-- ==== Sys2Proof/Machine/Engines.lean ====
section
/-!
DEFINITION. The port engines: their instructions (R108 to R133), halts, resumes and register writes (R138 to R144, R148), and
the words and pin edges that reach a port (R113, R115).
-/
namespace Sys2Proof.Machine

/-! ## Instruction words -/

/-- The types of instruction (R118). -/
inductive EOp where
  | mov | shin | shout | wait | jmp | setp | push | pull | cnt | mark
  deriving DecidableEq, Repr

/-- The type that bits [23:20] name. -/
def engOp (w : BitVec 24) : Option EOp :=
  match fld w 20 4 with
  | 0 => some .mov | 1 => some .shin | 2 => some .shout | 3 => some .wait | 4 => some .jmp
  | 5 => some .setp | 6 => some .push | 7 => some .pull | 8 => some .cnt | 9 => some .mark
  | _ => none

/-- Location codes that may be a source, and those that may be a destination (R119). -/
def movSources : List Nat := [0, 1, 2, 3, 4, 5, 6, 0xB, 0xC, 0xD, 0xE, 0xF, 0x10, 0x11]
def movDests : List Nat := [0, 1, 2, 3, 4, 5, 7, 8, 9, 0xA, 0xC, 0xD, 0xE, 0xF]

/-- N is in range for a SHIN or SHOUT: one pin bit, 1 to 8 symbols of the lanes, 1 to 15 bits of X (R122, R123). -/
def shiftNOk (kind n : Nat) : Bool :=
  match kind with
  | 0 => n = 1
  | 1 => 1 ≤ n && n ≤ 8
  | _ => 1 ≤ n

/-- The reserved pattern (R118, R120), a word whose type is defined. -/
def engFieldsBad (op : EOp) (w : BitVec 24) : Bool :=
  let a := fld w 18 2
  let b := fld w 16 2
  let m := fld w 14 2
  let n := fld w 10 4
  match op with
  | .mov =>
    !movDests.contains (fld w 15 5) || !movSources.contains (fld w 10 5) ||
      (fld w 10 5 ≠ 0x11 && (fld w 6 2 ≠ 0 || (fld w 8 2 = 0 && fld w 0 6 ≠ 0)))
  | .shin => a = 3 || m = 3 || fld w 0 10 ≠ 0 || !shiftNOk a n || (a ≠ 0 && b ≠ 0) || (a = 1 && m = 2)
  | .shout => a = 3 || m ≥ 2 || fld w 0 10 ≠ 0 || !shiftNOk a n || (a ≠ 0 && b ≠ 0) || (a = 1 && m ≠ 0)
  | .wait =>
    let kind := fld w 17 3
    fld w 12 2 ≠ 0 || (kind ≠ 4 && fld w 0 12 ≠ 0) || (bit w 16 && !(kind = 0 || kind = 5 || kind = 7)) ||
      ((kind = 3 || kind = 4 || kind = 6 || kind = 7) && m ≠ 0) || (kind = 5 && m = 3)
  | .jmp =>
    let c := fld w 16 4
    fld w 6 8 ≠ 0 || ((c = 3 || c = 4) && m = 3) || (!(c = 1 || c = 2 || c = 3 || c = 4) && m ≠ 0)
  | .setp => fld w 0 4 ≠ 0
  | .push => fld w 0 15 ≠ 0
  | .pull => fld w 0 17 ≠ 0
  | .cnt => a = 3 || (a = 2 && b = 3)
  | .mark => a = 3 || fld w 0 16 ≠ 0 || (a ≠ 2 && b ≠ 0)

/-- The type of a word that is not the reserved pattern. -/
def engDecode (w : BitVec 24) : Option EOp :=
  match engOp w with
  | some op => if engFieldsBad op w then none else some op
  | none => none

/-- The word at the engine's PC; the store has no word above 47, and a fetch there is the reserved pattern. -/
def State.engFetch (s : State) (p e : Nat) : BitVec 24 :=
  let pc := (s.eng p e).pc.toNat
  if pc < 48 then mget 0 (s.port p).store pc else 0xF00000

/-- Engines INE, OUTE and TXE (R111). -/
def State.ine (s : State) (p : Nat) : Nat := fld (s.pecfg p) 26 2
def State.oute (s : State) (p : Nat) : Nat := fld (s.pecfg p) 24 2
def State.txe (s : State) (p : Nat) : Nat := fld (s.pecfg p) 22 2
/-- The owner of output pin k. -/
def State.pinOwner (s : State) (p k : Nat) : Nat := fld (s.pecfg p) (14 + 2 * k) 2

/-- The engine owns every endpoint that the instruction names (R111). -/
def State.ownsEndpoints (s : State) (p e : Nat) (op : EOp) (w : BitVec 24) : Bool :=
  match op with
  | .mov =>
    let d := fld w 15 5
    (!(d = 8 || d = 9 || d = 0xA) || s.ine p = e) && (d ≠ 7 || s.txe p = e) && (fld w 10 5 ≠ 0xB || s.oute p = e)
  | .shout => fld w 18 2 ≠ 1 || s.txe p = e
  | _ => true

/-! ## The frame of an instruction -/

/-- What an instruction comes to: it repeats (R130), or it is done and the PC goes on. -/
inductive EOut where
  | hold (s : State)
  | go (s : State) (pc : Nat)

** Assigned task **
Start with the first line of the data and print every line exactly. The line containing "let a := fld w 18 2" is the last one to include.

** Answer area **
-- ==== Sys2Proof/Machine/Engines.lean ====
section
/-!
DEFINITION. The port engines: their instructions (R108 to R133), halts, resumes and register writes (R138 to R144, R148), and
the words and pin edges that reach a port (R113, R115).
-/
namespace Sys2Proof.Machine

/-! ## Instruction words -/

/-- The types of instruction (R118). -/
inductive EOp where
  | mov | shin | shout | wait | jmp | setp | push | pull | cnt | mark
  deriving DecidableEq, Repr

/-- The type that bits [23:20] name. -/
def engOp (w : BitVec 24) : Option EOp :=
  match fld w 20 4 with
  | 0 => some .mov | 1 => some .shin | 2 => some .shout | 3 => some .wait | 4 => some .jmp
  | 5 => some .setp | 6 => some .push | 7 => some .pull | 8 => some .cnt | 9 => some .mark
  | _ => none

/-- Location codes that may be a source, and those that may be a destination (R119). -/
def movSources : List Nat := [0, 1, 2, 3, 4, 5, 6, 0xB, 0xC, 0xD, 0xE, 0xF, 0x10, 0x11]
def movDests : List Nat := [0, 1, 2, 3, 4, 5, 7, 8, 9, 0xA, 0xC, 0xD, 0xE, 0xF]

/-- N is in range for a SHIN or SHOUT: one pin bit, 1 to 8 symbols of the lanes, 1 to 15 bits of X (R122, R123). -/
def shiftNOk (kind n : Nat) : Bool :=
  match kind with
  | 0 => n = 1
  | 1 => 1 ≤ n && n ≤ 8
  | _ => 1 ≤ n

/-- The reserved pattern (R118, R120), a word whose type is defined. -/
def engFieldsBad (op : EOp) (w : BitVec 24) : Bool :=
  let a := fld w 18 2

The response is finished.